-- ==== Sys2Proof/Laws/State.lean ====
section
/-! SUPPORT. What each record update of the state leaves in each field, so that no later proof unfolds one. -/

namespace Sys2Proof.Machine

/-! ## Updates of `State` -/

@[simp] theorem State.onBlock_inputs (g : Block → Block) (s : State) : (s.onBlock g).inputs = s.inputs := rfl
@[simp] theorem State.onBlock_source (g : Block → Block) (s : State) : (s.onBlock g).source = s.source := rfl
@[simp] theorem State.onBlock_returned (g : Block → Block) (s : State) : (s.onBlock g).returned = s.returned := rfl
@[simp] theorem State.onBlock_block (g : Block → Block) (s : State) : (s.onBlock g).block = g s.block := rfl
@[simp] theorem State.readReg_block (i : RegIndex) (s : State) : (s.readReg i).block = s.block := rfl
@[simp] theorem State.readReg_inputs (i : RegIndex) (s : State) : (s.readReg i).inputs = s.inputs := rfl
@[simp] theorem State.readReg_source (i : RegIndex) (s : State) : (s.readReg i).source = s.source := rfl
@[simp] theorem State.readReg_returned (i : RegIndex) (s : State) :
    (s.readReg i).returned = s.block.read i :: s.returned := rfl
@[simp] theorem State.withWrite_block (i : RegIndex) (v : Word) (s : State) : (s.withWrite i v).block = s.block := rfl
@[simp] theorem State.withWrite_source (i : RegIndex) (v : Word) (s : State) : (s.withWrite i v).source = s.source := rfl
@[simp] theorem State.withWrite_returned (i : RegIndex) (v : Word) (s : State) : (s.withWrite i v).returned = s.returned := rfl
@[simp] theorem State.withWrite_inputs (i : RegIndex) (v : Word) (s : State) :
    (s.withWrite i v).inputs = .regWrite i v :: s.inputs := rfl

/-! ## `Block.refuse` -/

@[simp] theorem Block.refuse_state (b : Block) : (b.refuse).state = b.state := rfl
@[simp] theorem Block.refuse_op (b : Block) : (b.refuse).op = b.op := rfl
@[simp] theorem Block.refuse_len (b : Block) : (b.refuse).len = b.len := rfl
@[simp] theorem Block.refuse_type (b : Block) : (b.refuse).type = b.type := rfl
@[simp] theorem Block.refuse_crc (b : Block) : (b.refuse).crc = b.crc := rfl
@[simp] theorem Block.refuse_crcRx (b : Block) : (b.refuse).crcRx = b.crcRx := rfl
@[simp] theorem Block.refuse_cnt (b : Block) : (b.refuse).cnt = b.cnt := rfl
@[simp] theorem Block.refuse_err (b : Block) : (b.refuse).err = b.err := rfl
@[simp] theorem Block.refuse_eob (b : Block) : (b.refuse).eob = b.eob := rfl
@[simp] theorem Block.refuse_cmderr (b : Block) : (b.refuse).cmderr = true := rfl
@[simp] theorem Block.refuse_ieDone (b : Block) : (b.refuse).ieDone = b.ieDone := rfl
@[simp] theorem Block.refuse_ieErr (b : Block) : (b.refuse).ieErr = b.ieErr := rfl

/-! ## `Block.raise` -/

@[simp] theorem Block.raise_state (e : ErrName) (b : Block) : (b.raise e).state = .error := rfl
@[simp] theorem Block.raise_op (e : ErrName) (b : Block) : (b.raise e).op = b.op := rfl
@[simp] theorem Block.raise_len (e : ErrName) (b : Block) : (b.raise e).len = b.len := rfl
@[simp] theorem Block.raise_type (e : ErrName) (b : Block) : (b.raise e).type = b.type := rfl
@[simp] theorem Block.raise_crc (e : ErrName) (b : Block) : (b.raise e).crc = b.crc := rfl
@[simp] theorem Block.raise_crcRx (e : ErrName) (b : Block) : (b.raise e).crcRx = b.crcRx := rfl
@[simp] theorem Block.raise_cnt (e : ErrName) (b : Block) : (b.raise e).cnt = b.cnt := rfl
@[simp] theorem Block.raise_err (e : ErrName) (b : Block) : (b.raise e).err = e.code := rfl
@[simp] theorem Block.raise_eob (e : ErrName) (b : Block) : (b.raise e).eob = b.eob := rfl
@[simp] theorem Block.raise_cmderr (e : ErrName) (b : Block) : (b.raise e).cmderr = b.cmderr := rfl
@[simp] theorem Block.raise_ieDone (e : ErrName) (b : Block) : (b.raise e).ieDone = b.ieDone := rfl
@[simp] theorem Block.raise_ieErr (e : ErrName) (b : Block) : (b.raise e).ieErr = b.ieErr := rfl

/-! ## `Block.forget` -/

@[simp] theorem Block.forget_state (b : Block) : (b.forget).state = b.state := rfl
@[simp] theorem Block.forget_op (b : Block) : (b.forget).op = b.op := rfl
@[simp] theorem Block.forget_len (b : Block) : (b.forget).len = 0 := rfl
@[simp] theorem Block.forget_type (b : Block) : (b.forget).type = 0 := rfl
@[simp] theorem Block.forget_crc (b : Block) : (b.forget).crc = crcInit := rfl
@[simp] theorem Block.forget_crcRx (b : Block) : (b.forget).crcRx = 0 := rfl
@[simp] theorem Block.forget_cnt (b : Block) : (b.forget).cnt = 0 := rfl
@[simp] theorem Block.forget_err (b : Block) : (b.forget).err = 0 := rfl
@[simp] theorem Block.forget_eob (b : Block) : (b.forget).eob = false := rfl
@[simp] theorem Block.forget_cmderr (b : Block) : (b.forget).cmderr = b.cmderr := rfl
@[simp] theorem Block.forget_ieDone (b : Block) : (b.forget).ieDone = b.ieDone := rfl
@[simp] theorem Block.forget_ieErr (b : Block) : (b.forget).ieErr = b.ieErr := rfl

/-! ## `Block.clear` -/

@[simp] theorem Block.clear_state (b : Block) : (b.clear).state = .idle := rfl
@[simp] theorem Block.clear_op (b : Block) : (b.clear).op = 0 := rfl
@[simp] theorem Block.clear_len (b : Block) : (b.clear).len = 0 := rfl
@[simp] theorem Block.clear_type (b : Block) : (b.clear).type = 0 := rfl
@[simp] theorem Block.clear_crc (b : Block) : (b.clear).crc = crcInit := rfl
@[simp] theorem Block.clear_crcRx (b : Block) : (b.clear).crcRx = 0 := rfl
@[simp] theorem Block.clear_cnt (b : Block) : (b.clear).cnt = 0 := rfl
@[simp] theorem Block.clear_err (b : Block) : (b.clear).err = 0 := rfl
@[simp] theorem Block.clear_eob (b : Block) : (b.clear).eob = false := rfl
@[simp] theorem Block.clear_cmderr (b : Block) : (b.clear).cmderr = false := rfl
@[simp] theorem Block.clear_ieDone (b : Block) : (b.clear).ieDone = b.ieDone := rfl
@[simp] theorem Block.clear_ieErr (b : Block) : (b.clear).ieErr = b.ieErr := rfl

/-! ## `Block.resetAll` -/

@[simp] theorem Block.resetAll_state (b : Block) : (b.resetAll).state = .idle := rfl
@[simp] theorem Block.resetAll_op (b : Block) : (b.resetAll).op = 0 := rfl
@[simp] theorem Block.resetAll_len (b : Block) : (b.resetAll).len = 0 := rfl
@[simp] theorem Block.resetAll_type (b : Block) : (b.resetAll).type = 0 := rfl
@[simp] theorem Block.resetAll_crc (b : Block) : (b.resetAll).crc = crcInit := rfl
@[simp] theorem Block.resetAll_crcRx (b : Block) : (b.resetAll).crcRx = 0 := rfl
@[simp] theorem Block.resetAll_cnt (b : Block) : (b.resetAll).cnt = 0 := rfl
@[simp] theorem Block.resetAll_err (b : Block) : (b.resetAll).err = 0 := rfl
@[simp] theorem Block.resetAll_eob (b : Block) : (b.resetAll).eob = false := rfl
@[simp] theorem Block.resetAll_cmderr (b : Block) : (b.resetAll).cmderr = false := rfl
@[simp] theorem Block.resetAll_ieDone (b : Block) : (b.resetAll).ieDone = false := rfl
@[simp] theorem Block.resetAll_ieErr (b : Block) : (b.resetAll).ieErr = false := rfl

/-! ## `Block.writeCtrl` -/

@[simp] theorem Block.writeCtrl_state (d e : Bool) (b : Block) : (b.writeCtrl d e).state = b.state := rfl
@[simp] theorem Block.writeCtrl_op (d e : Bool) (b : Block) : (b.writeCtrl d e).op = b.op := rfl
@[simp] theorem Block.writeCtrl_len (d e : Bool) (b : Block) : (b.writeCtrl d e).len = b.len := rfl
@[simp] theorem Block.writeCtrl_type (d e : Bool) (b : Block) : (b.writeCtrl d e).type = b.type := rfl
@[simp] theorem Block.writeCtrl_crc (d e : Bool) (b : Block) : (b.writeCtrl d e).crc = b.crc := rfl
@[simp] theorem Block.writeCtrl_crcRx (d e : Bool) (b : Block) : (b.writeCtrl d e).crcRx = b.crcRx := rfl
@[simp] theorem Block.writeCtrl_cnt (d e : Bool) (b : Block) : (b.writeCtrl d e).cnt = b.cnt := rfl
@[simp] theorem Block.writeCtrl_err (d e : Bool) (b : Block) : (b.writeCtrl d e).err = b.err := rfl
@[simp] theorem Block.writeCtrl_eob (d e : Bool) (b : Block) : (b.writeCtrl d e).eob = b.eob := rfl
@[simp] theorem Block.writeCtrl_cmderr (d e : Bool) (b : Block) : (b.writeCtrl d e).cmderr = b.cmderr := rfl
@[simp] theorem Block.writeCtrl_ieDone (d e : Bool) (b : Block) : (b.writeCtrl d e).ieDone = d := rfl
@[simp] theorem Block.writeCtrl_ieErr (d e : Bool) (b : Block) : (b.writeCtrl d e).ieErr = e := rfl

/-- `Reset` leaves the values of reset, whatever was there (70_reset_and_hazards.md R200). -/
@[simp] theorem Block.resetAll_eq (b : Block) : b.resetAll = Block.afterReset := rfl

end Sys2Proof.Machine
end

■ EXERCISE AIM
Show every line above in which the word "Machine" occurs.

■ REPLY
namespace Sys2Proof.Machine
end Sys2Proof.Machine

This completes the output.